BEGIN Material for this exercise

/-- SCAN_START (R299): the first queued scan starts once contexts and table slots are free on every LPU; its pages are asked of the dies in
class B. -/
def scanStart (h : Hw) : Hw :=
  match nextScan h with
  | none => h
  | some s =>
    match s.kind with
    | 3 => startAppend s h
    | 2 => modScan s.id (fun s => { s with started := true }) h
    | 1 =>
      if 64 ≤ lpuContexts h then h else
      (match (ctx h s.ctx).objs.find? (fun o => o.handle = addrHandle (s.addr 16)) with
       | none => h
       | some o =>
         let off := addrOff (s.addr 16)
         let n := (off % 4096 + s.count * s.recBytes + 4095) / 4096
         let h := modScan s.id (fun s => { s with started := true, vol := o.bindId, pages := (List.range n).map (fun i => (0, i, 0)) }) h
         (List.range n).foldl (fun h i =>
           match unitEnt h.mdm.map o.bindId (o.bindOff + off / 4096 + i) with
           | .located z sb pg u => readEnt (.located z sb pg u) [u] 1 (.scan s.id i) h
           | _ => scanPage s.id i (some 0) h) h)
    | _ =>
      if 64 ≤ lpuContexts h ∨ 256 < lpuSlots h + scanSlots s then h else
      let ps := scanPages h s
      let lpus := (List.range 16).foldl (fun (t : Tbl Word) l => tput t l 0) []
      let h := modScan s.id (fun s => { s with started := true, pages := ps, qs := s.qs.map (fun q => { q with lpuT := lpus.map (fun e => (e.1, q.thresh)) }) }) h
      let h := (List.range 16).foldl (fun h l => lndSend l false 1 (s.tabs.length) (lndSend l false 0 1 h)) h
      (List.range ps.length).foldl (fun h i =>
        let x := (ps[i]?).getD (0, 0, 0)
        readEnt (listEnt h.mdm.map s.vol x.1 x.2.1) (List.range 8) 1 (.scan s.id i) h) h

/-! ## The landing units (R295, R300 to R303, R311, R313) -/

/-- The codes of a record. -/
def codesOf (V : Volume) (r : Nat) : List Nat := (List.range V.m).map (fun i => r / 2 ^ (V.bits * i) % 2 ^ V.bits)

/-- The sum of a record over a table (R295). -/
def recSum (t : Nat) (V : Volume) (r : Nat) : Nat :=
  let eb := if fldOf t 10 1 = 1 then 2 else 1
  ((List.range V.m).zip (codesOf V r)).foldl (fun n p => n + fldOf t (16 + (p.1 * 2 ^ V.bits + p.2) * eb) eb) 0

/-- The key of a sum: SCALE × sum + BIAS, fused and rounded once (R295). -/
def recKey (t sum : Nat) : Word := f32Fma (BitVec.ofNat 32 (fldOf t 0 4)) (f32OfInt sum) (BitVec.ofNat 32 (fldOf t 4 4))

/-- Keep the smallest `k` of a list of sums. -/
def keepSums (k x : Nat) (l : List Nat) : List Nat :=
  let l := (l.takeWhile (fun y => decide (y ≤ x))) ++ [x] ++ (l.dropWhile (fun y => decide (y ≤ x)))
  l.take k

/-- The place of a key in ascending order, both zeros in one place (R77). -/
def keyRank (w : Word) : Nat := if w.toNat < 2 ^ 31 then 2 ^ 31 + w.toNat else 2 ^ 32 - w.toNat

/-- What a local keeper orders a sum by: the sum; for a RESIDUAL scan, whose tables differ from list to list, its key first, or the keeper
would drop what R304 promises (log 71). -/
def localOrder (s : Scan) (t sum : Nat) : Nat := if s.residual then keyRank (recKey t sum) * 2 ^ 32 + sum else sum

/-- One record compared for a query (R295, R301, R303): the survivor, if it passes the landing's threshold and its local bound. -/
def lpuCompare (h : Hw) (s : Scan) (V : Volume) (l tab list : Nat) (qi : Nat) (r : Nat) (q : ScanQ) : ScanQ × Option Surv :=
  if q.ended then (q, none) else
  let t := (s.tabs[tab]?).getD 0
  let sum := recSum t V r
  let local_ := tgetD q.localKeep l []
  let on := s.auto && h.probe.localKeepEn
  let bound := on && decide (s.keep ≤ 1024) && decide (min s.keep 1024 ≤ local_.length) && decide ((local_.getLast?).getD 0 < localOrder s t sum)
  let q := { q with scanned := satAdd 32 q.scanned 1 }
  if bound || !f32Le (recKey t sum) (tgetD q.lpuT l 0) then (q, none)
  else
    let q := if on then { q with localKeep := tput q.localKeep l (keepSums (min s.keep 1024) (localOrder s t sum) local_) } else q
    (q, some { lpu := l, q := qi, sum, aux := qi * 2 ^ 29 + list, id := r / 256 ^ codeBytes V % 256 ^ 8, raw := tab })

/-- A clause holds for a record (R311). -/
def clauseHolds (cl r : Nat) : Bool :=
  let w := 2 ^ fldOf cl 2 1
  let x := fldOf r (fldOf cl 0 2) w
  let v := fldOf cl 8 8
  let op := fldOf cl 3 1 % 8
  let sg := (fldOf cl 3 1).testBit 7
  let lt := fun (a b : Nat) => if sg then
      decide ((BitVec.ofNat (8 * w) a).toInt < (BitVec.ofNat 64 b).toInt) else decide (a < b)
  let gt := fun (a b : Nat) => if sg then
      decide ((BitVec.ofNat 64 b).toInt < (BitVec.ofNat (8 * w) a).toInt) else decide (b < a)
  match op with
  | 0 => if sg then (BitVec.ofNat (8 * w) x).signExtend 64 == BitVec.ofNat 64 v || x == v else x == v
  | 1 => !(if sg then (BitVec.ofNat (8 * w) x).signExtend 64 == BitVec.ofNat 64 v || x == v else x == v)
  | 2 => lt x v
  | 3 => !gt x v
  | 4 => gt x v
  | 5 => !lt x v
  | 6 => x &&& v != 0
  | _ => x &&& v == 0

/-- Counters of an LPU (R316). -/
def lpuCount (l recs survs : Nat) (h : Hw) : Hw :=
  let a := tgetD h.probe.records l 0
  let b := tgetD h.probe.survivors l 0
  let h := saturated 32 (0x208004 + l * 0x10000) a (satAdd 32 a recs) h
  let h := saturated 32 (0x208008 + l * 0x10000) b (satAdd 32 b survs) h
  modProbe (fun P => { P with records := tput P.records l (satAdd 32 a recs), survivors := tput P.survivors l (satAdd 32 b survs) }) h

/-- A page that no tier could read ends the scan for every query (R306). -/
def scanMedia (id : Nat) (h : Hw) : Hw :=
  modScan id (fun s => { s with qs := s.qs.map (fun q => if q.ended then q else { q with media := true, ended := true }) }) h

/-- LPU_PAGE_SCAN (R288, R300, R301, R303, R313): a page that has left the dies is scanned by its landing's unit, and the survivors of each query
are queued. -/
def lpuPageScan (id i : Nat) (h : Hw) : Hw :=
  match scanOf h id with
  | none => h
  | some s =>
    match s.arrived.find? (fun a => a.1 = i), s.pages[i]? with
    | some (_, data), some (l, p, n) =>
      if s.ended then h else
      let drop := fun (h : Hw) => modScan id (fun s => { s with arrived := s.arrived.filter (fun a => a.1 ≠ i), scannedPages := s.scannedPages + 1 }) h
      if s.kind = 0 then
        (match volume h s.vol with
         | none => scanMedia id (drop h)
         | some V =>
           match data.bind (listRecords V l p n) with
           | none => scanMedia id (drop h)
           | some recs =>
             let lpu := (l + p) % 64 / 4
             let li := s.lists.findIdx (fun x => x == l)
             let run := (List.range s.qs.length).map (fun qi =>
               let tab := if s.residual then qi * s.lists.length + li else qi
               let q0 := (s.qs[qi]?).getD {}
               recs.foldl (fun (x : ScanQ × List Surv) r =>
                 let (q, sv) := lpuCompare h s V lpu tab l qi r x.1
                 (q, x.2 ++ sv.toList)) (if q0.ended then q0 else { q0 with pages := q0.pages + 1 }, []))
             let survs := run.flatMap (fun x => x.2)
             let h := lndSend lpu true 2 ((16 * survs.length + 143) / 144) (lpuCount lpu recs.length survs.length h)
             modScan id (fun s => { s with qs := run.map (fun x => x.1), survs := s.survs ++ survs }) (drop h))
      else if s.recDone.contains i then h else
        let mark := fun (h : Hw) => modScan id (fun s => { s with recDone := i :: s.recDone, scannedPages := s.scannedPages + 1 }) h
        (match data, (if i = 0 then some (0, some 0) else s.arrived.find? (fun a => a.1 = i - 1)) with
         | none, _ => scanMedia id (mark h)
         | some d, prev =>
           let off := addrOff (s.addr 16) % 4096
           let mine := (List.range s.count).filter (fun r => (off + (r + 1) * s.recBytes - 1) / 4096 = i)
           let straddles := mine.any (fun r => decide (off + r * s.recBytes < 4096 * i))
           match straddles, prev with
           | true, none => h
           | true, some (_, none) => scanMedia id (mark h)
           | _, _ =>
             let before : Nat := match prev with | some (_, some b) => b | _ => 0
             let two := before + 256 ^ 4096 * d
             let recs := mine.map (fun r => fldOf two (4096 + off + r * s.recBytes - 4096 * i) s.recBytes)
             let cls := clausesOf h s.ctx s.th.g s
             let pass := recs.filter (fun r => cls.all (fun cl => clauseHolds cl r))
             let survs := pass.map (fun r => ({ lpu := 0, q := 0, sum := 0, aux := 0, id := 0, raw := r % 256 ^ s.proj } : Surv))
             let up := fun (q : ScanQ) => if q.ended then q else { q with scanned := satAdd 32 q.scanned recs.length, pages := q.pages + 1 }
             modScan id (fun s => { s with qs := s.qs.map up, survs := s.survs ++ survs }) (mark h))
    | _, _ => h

END Material for this exercise
BEGIN Material for this exercise

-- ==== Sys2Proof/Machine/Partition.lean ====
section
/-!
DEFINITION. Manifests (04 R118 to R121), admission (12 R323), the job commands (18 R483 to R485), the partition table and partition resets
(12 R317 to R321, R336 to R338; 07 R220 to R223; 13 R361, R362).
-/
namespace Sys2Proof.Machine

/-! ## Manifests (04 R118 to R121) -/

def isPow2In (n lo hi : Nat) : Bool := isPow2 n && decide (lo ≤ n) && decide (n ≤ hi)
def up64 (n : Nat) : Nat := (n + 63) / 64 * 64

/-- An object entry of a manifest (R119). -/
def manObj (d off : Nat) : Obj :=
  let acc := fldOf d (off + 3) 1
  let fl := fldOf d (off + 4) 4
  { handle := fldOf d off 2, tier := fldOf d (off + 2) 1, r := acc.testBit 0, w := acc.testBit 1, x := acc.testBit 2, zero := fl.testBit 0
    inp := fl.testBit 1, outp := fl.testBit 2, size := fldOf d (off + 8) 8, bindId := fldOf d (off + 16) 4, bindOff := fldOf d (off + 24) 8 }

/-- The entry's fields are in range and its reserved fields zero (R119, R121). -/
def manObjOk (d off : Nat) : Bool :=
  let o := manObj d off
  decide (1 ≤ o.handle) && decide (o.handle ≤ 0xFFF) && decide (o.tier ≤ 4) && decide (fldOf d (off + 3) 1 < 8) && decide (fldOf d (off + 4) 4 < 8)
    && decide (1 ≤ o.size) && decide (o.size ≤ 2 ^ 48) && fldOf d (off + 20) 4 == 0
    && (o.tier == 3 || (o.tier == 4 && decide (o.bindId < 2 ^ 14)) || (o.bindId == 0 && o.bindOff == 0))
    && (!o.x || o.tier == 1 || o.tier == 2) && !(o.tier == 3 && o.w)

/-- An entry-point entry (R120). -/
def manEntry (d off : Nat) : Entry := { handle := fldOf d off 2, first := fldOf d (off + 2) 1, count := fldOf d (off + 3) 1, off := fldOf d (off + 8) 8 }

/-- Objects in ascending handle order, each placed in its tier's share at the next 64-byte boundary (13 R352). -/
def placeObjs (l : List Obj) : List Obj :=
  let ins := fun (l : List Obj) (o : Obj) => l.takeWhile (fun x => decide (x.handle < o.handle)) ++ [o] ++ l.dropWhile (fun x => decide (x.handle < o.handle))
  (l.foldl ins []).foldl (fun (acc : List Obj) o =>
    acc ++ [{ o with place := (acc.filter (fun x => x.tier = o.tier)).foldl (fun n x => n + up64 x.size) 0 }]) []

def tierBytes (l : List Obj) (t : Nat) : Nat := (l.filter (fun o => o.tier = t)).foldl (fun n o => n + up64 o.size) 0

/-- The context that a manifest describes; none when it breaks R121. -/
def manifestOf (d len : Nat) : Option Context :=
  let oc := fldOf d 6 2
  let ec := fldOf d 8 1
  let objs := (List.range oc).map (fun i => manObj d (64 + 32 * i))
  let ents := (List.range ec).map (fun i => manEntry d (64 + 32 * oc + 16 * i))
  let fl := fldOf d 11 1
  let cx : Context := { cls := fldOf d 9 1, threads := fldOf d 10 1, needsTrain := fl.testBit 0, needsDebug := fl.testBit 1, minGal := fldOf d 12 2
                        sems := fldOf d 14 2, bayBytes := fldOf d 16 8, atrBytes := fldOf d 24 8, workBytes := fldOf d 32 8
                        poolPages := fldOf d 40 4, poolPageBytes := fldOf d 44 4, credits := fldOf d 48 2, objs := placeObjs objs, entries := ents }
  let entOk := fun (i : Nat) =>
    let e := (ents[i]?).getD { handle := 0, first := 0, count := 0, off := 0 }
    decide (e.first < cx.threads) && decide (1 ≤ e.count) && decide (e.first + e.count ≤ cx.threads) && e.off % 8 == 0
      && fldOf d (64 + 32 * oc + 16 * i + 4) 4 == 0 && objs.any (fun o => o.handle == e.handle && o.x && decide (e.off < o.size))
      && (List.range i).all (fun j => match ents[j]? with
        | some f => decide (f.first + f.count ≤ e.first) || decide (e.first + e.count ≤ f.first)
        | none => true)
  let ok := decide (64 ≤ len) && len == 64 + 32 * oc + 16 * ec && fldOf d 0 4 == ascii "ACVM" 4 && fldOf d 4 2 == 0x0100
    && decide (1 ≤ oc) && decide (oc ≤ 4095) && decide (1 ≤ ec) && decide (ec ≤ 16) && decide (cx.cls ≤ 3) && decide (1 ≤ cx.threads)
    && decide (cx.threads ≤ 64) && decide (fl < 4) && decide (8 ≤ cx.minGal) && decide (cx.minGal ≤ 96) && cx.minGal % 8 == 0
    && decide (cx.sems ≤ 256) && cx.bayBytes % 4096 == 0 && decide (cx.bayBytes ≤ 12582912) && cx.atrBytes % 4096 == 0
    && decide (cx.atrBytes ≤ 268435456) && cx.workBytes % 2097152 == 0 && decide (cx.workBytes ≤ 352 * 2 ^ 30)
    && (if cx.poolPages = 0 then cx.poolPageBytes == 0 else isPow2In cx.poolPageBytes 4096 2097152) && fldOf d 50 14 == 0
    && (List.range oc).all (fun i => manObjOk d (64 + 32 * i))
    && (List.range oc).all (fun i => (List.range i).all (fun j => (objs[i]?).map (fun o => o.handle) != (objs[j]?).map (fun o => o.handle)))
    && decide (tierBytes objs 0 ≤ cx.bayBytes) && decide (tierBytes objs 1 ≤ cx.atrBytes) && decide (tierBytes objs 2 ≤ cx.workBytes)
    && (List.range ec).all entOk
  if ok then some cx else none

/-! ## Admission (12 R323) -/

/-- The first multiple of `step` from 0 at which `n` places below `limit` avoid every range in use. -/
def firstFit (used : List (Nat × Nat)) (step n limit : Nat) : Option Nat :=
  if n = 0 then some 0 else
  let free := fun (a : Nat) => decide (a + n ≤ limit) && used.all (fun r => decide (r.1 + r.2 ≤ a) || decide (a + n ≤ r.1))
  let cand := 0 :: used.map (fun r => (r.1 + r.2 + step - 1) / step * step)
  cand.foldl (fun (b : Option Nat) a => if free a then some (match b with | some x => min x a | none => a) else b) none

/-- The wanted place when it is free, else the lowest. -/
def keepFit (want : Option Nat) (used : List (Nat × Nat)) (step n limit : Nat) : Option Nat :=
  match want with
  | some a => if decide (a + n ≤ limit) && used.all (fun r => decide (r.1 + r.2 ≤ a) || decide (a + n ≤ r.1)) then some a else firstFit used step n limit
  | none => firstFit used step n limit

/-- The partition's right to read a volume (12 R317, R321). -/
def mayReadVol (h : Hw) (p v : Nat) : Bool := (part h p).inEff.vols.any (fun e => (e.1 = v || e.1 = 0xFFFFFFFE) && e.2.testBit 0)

END Material for this exercise

* Your task:
Go through the entries and count the lines where the word "dies" appears; give only the count.

* Output of the exercise:
2